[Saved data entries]
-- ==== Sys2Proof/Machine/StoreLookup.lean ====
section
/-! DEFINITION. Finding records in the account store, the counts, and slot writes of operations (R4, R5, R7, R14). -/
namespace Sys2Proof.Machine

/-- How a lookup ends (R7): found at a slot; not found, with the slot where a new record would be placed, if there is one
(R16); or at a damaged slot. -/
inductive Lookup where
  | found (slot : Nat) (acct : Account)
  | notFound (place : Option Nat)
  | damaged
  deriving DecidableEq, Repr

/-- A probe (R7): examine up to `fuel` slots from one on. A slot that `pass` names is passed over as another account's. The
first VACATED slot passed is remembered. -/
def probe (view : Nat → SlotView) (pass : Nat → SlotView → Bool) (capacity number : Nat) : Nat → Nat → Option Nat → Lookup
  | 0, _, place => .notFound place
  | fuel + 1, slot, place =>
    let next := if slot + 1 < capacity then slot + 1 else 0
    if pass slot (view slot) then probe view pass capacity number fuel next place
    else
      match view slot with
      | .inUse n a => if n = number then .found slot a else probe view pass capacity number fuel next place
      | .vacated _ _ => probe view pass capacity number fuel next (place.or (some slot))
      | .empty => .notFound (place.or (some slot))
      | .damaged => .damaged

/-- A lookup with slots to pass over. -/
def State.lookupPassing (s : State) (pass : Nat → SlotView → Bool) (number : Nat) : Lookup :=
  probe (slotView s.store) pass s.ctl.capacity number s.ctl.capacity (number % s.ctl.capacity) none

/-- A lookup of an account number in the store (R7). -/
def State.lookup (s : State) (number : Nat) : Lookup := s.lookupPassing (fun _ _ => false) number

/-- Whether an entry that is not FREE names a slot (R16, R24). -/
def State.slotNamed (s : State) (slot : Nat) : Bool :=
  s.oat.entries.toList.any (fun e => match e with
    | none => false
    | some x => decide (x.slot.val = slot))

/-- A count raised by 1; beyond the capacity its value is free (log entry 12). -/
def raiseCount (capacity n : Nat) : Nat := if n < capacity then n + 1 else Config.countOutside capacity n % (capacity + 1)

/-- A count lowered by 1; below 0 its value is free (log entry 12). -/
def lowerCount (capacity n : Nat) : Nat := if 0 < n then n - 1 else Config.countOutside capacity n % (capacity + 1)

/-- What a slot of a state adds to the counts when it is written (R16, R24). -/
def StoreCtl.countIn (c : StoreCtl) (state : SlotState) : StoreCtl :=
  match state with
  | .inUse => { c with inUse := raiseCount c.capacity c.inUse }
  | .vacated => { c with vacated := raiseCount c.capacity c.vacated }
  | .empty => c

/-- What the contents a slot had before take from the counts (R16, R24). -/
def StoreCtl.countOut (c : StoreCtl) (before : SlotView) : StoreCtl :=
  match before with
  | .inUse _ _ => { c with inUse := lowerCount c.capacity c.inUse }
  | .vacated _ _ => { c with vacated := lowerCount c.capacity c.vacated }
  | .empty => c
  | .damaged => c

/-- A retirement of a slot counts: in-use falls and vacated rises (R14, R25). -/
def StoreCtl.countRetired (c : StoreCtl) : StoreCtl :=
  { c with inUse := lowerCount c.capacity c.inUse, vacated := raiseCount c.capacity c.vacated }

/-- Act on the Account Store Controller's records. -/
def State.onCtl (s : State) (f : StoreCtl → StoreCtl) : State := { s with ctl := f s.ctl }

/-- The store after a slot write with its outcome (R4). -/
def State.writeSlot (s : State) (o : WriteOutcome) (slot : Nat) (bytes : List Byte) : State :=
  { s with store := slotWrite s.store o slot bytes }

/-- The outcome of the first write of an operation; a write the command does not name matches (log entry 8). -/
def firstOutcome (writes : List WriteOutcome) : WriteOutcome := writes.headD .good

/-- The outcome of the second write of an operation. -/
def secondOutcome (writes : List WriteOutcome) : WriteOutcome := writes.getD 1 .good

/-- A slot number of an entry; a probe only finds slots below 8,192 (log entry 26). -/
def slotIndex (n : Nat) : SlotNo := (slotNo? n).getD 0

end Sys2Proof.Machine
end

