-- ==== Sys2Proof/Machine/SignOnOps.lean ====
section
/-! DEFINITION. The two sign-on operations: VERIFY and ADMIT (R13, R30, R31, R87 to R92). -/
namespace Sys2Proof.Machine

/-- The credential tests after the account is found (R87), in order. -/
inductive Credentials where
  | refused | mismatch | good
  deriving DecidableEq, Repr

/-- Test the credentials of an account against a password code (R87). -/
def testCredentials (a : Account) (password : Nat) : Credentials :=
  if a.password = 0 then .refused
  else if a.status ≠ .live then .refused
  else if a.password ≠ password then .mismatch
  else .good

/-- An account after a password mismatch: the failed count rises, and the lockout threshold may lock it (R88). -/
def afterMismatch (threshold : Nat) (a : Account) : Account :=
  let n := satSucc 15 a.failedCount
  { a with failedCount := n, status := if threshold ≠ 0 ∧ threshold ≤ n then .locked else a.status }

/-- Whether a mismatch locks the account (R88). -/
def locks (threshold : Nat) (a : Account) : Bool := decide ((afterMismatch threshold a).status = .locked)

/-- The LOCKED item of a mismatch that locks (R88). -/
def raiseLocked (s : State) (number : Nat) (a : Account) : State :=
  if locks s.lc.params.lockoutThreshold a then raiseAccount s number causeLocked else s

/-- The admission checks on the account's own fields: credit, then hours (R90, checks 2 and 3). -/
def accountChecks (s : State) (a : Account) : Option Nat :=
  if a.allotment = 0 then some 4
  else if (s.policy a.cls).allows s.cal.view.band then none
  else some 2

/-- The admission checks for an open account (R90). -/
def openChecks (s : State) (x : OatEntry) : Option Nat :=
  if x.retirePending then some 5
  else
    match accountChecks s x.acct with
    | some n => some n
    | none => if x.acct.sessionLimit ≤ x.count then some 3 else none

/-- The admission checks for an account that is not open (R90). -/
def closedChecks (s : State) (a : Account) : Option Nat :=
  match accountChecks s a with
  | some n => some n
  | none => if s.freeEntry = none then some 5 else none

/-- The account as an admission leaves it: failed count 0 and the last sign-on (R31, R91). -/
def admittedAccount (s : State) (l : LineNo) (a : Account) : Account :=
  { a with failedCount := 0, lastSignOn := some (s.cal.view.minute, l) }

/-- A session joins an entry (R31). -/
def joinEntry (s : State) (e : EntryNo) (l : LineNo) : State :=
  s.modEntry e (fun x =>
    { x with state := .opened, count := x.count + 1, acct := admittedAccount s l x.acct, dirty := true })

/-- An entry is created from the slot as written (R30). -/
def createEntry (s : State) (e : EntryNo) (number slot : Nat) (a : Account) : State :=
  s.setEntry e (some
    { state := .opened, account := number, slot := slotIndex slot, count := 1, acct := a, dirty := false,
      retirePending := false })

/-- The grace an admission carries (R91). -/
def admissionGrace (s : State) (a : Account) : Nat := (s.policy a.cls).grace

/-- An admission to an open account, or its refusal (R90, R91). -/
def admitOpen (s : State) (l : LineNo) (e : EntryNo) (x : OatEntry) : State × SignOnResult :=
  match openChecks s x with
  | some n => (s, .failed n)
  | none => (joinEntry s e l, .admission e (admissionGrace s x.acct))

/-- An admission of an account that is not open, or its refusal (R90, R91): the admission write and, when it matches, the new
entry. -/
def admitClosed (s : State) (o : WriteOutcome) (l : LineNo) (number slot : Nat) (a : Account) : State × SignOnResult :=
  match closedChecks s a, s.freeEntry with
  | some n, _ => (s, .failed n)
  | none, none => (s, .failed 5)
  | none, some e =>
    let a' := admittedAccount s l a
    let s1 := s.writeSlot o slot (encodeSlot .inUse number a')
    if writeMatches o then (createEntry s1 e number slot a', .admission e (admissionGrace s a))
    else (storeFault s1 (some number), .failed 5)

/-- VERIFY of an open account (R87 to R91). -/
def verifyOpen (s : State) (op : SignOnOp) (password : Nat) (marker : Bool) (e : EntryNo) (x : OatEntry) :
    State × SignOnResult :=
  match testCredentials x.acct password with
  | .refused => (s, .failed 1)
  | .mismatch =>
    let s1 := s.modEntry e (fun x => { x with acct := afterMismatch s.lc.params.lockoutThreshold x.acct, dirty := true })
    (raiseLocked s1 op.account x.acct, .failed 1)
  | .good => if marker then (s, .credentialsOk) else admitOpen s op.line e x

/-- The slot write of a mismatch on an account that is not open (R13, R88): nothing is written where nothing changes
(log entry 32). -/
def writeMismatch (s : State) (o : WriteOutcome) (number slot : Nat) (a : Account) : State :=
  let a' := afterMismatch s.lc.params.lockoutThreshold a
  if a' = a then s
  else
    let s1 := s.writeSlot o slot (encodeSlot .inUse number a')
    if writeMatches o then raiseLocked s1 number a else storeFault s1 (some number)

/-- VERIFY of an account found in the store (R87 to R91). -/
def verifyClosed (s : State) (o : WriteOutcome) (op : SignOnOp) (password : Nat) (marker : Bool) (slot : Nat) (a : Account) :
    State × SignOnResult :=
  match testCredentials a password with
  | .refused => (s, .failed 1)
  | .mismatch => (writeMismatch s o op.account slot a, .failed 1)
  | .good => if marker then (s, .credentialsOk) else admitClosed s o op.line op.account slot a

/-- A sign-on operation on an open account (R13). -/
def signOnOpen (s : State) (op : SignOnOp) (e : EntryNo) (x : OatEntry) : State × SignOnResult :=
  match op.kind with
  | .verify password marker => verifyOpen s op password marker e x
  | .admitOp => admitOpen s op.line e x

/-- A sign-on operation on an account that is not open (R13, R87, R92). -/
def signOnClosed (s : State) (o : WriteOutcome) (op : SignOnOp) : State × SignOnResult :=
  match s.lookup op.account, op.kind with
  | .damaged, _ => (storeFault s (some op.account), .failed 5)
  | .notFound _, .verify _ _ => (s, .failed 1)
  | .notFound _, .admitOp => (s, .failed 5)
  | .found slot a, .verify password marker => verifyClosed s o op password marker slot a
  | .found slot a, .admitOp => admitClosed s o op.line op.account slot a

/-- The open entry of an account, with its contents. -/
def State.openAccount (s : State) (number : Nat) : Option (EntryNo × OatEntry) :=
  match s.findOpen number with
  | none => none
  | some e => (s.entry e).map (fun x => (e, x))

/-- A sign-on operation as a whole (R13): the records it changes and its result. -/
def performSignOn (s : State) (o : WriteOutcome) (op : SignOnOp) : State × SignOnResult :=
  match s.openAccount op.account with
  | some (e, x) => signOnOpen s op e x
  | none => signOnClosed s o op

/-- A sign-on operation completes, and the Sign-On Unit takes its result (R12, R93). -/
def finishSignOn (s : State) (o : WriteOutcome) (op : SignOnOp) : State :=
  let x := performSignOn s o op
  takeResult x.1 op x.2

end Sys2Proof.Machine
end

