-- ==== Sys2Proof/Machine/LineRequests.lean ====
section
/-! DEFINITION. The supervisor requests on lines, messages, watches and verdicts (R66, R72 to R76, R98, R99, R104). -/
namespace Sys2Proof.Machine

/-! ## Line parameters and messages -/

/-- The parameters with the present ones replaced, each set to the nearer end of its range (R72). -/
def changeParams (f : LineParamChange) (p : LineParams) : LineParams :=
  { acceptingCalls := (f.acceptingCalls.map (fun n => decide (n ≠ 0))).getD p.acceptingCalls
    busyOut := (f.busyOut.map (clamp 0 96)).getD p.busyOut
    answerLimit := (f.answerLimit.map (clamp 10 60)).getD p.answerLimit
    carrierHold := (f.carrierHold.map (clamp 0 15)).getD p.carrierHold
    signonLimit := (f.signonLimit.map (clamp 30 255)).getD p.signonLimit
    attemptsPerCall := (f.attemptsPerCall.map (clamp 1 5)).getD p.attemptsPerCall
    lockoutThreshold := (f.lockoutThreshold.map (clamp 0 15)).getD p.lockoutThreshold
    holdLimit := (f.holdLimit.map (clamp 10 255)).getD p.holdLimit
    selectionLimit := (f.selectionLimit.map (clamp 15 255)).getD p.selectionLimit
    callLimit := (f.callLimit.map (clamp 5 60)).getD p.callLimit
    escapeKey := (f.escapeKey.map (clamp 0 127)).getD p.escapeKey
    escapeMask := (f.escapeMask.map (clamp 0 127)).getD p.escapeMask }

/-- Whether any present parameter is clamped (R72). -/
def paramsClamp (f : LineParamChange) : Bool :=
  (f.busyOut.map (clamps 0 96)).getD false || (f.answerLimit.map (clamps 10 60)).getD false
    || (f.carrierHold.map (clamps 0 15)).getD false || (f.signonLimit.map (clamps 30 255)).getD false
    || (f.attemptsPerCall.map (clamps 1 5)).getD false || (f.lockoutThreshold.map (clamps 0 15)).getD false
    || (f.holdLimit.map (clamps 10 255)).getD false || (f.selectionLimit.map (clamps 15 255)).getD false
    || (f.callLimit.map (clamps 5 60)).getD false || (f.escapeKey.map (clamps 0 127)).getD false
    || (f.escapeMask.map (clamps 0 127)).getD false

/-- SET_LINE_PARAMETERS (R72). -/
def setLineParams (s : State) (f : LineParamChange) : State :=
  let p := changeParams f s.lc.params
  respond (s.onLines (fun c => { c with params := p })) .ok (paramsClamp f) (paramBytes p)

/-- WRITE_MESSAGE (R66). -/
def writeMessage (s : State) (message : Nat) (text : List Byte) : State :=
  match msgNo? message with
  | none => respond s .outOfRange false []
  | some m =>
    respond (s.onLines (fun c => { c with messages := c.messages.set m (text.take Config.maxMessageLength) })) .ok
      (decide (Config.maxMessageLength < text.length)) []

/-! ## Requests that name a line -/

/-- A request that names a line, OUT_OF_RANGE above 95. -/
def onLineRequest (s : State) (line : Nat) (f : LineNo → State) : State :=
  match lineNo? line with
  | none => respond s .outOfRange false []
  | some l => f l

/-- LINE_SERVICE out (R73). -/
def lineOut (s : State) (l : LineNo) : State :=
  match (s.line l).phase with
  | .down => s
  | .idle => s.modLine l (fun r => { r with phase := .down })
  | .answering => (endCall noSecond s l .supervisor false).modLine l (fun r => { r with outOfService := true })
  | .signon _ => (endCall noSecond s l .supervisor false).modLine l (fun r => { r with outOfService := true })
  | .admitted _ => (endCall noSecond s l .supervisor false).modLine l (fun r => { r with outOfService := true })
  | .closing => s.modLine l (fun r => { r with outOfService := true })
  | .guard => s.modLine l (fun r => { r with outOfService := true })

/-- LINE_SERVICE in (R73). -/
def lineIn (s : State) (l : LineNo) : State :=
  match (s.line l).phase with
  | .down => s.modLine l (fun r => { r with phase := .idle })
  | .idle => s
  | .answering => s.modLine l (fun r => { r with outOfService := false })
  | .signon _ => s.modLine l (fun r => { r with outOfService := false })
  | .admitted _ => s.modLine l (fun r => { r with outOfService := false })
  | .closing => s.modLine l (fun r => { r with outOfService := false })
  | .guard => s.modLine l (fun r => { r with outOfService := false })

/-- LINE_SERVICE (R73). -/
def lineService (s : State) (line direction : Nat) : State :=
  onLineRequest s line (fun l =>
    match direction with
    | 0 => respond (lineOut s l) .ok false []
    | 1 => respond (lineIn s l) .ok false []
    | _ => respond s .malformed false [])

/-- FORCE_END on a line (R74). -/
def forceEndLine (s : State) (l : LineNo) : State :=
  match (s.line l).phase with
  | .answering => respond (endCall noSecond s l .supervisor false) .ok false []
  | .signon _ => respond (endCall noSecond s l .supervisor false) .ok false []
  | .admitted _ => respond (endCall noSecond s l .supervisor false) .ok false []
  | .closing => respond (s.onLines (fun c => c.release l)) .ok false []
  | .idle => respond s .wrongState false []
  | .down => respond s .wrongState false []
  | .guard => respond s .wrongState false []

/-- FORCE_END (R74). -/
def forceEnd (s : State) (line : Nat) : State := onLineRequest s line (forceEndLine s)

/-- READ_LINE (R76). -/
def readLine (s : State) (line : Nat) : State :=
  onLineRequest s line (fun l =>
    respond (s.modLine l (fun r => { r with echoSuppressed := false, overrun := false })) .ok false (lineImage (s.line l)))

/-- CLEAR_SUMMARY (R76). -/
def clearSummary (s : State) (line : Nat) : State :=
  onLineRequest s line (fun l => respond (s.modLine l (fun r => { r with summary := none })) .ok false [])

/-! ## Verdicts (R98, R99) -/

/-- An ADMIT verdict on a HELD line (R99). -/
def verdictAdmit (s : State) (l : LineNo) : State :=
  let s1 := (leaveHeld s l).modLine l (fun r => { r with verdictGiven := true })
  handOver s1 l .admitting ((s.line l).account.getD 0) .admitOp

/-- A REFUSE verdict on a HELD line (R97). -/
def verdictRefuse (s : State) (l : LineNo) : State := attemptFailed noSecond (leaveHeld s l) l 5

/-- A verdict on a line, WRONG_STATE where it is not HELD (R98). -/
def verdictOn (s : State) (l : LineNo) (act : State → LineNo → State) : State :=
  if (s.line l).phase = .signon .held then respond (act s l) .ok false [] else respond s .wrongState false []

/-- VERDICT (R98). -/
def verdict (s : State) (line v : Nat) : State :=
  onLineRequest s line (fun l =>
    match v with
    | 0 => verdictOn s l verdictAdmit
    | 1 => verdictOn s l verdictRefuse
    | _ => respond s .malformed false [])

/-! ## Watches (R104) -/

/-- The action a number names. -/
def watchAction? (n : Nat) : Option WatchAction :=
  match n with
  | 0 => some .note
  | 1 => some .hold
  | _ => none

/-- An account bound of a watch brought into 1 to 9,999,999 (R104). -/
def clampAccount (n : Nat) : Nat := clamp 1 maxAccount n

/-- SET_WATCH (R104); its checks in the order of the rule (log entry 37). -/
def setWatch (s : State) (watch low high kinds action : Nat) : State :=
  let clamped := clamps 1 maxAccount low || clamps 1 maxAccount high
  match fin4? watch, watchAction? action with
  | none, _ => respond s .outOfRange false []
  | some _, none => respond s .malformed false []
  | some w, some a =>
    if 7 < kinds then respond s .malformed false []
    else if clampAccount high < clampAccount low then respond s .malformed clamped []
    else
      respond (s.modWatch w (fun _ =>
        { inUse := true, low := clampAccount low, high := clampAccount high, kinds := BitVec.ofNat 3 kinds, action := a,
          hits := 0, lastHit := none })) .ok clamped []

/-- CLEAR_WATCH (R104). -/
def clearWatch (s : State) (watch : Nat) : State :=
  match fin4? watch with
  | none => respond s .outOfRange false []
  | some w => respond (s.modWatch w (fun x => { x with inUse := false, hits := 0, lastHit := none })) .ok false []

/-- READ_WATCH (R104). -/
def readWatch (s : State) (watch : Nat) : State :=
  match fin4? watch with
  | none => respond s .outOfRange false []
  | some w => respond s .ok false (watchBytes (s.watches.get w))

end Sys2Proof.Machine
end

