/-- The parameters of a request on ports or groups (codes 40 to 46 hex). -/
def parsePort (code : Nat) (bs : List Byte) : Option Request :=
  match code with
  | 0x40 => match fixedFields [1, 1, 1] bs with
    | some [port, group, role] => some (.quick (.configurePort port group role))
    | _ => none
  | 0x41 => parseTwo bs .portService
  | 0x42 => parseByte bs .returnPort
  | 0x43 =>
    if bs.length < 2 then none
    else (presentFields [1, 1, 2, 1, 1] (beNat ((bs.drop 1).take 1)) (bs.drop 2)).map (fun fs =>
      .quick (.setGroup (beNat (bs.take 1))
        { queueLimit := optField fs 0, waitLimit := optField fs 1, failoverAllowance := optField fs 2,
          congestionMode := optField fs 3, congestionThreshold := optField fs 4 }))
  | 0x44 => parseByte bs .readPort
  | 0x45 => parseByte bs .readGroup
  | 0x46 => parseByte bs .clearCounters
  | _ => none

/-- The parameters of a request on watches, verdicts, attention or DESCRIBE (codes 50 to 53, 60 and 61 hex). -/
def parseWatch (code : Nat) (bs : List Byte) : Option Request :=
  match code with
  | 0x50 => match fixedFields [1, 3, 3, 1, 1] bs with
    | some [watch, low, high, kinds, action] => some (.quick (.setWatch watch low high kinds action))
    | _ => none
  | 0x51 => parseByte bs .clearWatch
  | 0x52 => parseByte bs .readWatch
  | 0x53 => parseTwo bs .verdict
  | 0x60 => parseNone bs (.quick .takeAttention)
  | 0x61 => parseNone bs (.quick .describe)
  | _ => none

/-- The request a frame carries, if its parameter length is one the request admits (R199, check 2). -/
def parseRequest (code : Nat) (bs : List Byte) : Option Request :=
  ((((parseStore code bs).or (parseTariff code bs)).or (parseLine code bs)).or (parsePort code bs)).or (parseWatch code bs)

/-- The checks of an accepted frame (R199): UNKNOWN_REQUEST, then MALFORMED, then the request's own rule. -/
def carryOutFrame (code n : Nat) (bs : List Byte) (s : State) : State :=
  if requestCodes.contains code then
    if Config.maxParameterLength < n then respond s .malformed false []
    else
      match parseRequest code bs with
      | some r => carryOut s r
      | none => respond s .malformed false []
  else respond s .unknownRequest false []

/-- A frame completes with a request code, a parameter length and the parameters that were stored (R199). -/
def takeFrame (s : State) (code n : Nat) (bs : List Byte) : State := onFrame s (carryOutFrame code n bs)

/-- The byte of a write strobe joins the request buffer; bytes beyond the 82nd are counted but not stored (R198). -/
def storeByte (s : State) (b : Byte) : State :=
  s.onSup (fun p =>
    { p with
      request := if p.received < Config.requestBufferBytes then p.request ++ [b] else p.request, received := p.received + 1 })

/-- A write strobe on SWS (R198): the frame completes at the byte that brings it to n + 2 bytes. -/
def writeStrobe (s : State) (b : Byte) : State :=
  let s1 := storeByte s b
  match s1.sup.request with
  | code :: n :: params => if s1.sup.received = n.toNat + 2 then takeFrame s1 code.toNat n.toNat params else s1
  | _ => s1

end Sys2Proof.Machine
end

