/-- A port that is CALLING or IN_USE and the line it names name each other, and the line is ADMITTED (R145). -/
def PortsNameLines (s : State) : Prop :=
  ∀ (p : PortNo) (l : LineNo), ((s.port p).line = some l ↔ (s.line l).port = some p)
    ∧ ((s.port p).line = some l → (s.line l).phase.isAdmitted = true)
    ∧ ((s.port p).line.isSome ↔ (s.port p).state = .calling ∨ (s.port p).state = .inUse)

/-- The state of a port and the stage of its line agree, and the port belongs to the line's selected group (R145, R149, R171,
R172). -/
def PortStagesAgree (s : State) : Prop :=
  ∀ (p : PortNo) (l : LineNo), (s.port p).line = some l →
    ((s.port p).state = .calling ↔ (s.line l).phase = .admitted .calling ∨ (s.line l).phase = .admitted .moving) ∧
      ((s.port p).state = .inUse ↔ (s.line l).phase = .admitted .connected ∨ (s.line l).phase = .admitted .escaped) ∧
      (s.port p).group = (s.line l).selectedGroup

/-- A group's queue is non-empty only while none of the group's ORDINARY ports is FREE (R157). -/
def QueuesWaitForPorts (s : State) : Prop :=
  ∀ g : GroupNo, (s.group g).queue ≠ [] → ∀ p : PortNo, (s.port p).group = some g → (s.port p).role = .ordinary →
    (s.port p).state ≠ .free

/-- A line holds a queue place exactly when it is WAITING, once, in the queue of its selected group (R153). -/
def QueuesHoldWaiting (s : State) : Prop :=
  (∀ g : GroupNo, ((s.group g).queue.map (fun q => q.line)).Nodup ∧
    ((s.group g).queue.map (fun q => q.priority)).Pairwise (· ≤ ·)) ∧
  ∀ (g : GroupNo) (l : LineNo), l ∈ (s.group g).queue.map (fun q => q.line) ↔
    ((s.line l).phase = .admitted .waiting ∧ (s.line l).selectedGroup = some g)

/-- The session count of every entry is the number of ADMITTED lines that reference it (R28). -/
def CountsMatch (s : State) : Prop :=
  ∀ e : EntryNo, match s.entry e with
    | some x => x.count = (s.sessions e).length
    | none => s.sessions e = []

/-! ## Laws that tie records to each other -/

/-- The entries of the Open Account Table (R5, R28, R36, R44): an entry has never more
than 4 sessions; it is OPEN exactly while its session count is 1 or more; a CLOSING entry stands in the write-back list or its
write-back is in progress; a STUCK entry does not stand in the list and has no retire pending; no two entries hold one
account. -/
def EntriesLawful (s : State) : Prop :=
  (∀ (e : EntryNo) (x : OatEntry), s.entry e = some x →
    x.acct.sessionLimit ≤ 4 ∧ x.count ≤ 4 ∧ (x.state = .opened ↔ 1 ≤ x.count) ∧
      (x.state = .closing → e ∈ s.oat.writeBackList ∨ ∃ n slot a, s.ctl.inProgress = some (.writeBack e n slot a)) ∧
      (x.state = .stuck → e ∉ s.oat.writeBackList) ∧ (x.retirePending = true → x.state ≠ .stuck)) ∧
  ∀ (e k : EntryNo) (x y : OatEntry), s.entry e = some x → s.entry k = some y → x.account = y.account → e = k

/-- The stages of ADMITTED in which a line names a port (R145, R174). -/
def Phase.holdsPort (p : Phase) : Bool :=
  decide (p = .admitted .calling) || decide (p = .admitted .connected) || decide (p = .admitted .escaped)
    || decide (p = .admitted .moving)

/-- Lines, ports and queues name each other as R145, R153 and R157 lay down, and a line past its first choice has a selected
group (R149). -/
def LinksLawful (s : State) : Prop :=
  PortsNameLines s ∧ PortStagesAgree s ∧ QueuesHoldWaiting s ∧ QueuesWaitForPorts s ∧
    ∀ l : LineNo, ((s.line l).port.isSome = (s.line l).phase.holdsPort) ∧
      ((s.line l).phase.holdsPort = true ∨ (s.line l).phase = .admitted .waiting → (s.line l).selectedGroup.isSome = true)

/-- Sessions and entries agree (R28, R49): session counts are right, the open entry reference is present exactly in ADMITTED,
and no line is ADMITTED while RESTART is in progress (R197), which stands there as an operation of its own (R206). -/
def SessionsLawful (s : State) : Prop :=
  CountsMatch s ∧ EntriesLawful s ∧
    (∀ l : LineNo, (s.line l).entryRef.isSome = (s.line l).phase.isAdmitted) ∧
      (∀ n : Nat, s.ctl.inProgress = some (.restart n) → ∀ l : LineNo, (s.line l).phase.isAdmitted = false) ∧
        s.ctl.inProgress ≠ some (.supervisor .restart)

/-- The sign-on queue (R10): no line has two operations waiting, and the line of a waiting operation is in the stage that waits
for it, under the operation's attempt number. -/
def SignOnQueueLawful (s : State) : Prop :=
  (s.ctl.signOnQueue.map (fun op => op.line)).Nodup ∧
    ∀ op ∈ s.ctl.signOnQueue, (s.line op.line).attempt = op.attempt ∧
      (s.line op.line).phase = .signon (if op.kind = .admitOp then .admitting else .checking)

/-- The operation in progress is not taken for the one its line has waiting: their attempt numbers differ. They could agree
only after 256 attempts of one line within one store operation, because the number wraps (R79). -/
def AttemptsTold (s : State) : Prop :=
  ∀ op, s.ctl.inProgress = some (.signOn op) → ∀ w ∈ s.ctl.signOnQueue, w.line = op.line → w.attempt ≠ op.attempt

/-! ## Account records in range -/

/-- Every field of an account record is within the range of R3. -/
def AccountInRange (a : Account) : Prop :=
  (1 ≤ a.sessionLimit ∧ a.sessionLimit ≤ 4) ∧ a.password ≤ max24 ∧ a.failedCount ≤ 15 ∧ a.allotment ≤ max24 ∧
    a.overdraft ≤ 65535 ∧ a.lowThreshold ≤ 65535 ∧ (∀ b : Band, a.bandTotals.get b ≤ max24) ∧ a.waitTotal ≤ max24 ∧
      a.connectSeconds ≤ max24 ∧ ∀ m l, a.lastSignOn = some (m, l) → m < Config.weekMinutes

- [What the task requires]: Start with the line above that contains "R7, R14). -/" and end with the line that contains "there is one". Write out those lines exactly, and only those.

- [Response below]:
/-! DEFINITION. Finding records in the account store, the counts, and slot writes of operations (R4, R5, R7, R14). -/
namespace Sys2Proof.Machine

/-- How a lookup ends (R7): found at a slot; not found, with the slot where a new record would be placed, if there is one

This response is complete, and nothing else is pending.